Posted by: nik | June 16, 2012 at 03:50 PM
This is so funny. I thought we weren't going to hear from you for three days and everytime I refresh, there's a new fun post!...lol.
Posted by: Mac keylogger | May 11, 2012 at 07:49 AM
"[W]hen it comes to protecting its economic interests, Germany behaves like any other country."
Right. But I think this is only true since Schröder and Merkel; the EC/EU in the 80s and 90s seemed to be based mostly on the grounds that Germany will give in in the end.
Posted by: Zaungast | May 05, 2012 at 04:11 PM
It is something I wondered for a long time: how do regular Germans feel about austerity... I'm glad there is still some solidarity in Europe, if not between Governments, at least between the peoples.
Posted by: Talvez... | April 29, 2012 at 07:22 PM
Quis consultet ipsos consultantes?
I don't think it is a cunning plan.
I think that Merkel and Schäuble and most of their staff (like the Bundesbankpräsident etc.) really don't understand that the imbalances can't be cured by an austerity program. There are still quite a few German economists who back this policy (and almost all journalists do). Until half a year ago Flassbeck and Bofinger were about the only prominent dissenting voices, now a few more are coming around, but still not the majority.

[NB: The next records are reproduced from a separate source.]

theorem execReplicaChoice_frame (a0 a1 a2 a3 s) : NextChanges [.recoveryLog, .events, .mill, .counters, .crumbs] s
    (execReplicaChoice a0 a1 a2 a3 s) := by
  unfold execReplicaChoice
  repeat' first
    | with_reducible exact OnlyChanges.refl _ _
    | assumption
    | with_reducible refine onUnit_frame _ ?_
    | with_reducible refine next_frame ?_
    | with_reducible exact fault_frame _ _ _
    | with_reducible refine (chooseReplica_frame _ _ _ _ _ _ _).before ?_
    | extract_lets
    | with_reducible refine OnlyChanges.getD (fun _ _ => ?_) ?_
    | with_reducible refine OnlyChanges.foldl (fun _ _ => ?_) ?_
    | split

theorem sendZeros_frame (a0 a1 a2 s) : OnlyChanges [.recoveryLog, .ports, .packets, .queues, .room, .numbering,
    .firmware, .tables, .events, .counters, .crumbs] s (sendZeros a0 a1 a2 s) := by
  unfold sendZeros
  repeat' first
    | with_reducible exact OnlyChanges.refl _ _
    | assumption
    | with_reducible refine (originate_frame _ _ _).before ?_
    | extract_lets
    | with_reducible refine OnlyChanges.getD (fun _ _ => ?_) ?_
    | with_reducible refine OnlyChanges.foldl (fun _ _ => ?_) ?_

theorem sendExperts_frame (a0 a1 a2 s) : OnlyChanges [.recoveryLog, .ports, .packets, .queues, .room, .numbering,
    .firmware, .tables, .events, .counters, .crumbs] s (sendExperts a0 a1 a2 s) := by
  unfold sendExperts
  repeat' first
    | with_reducible exact OnlyChanges.refl _ _
    | assumption
    | with_reducible refine (originate_frame _ _ _).before ?_
    | extract_lets
    | with_reducible refine OnlyChanges.getD (fun _ _ => ?_) ?_
    | with_reducible refine OnlyChanges.foldl (fun _ _ => ?_) ?_

theorem execTokenDispatch_frame (a0 a1 a2 s) : NextChanges [.recoveryLog, .ports, .packets, .queues, .room,
    .numbering, .firmware, .tables, .events, .mailboxes, .mill, .counters, .crumbs, .out] s (execTokenDispatch a0
    a1 a2 s) := by
  unfold execTokenDispatch
  repeat' first
    | with_reducible exact OnlyChanges.refl _ _
    | assumption
    | with_reducible refine onUnit_frame _ ?_
    | with_reducible refine next_frame ?_
    | with_reducible exact fault_frame _ _ _
    | with_reducible refine (removeToken_frame _ _ _).after (by decide) ?_
    | with_reducible refine (sendZeros_frame _ _ _ _).after (by decide) ?_
    | with_reducible refine (modToken_frame _ _ _ _ _).after (by decide) ?_
    | with_reducible refine (sendExperts_frame _ _ _ _).after (by decide) ?_
    | extract_lets
    | with_reducible refine OnlyChanges.getD (fun _ _ => ?_) ?_
    | with_reducible refine OnlyChanges.foldl (fun _ _ => ?_) ?_
    | split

Or maybe they think that the austerity program is still the only possible and best of several bad choice. The pill has to be bitter, otherwise it won't help.
Posted by: Johannes | April 25, 2012 at 10:22 PM
Why would Germany want other countries to cede sovereignty to Brussels? A combined and beefed-up Brussels bureaucracy would be much stronger, so strong that it would have the power to dictate the German government. Wouldn't it be smarter to keep the smaller countries just like that, small and divided.
On a side note: Why do consultants need advisers? I thought it was _their_ job to do the advising?!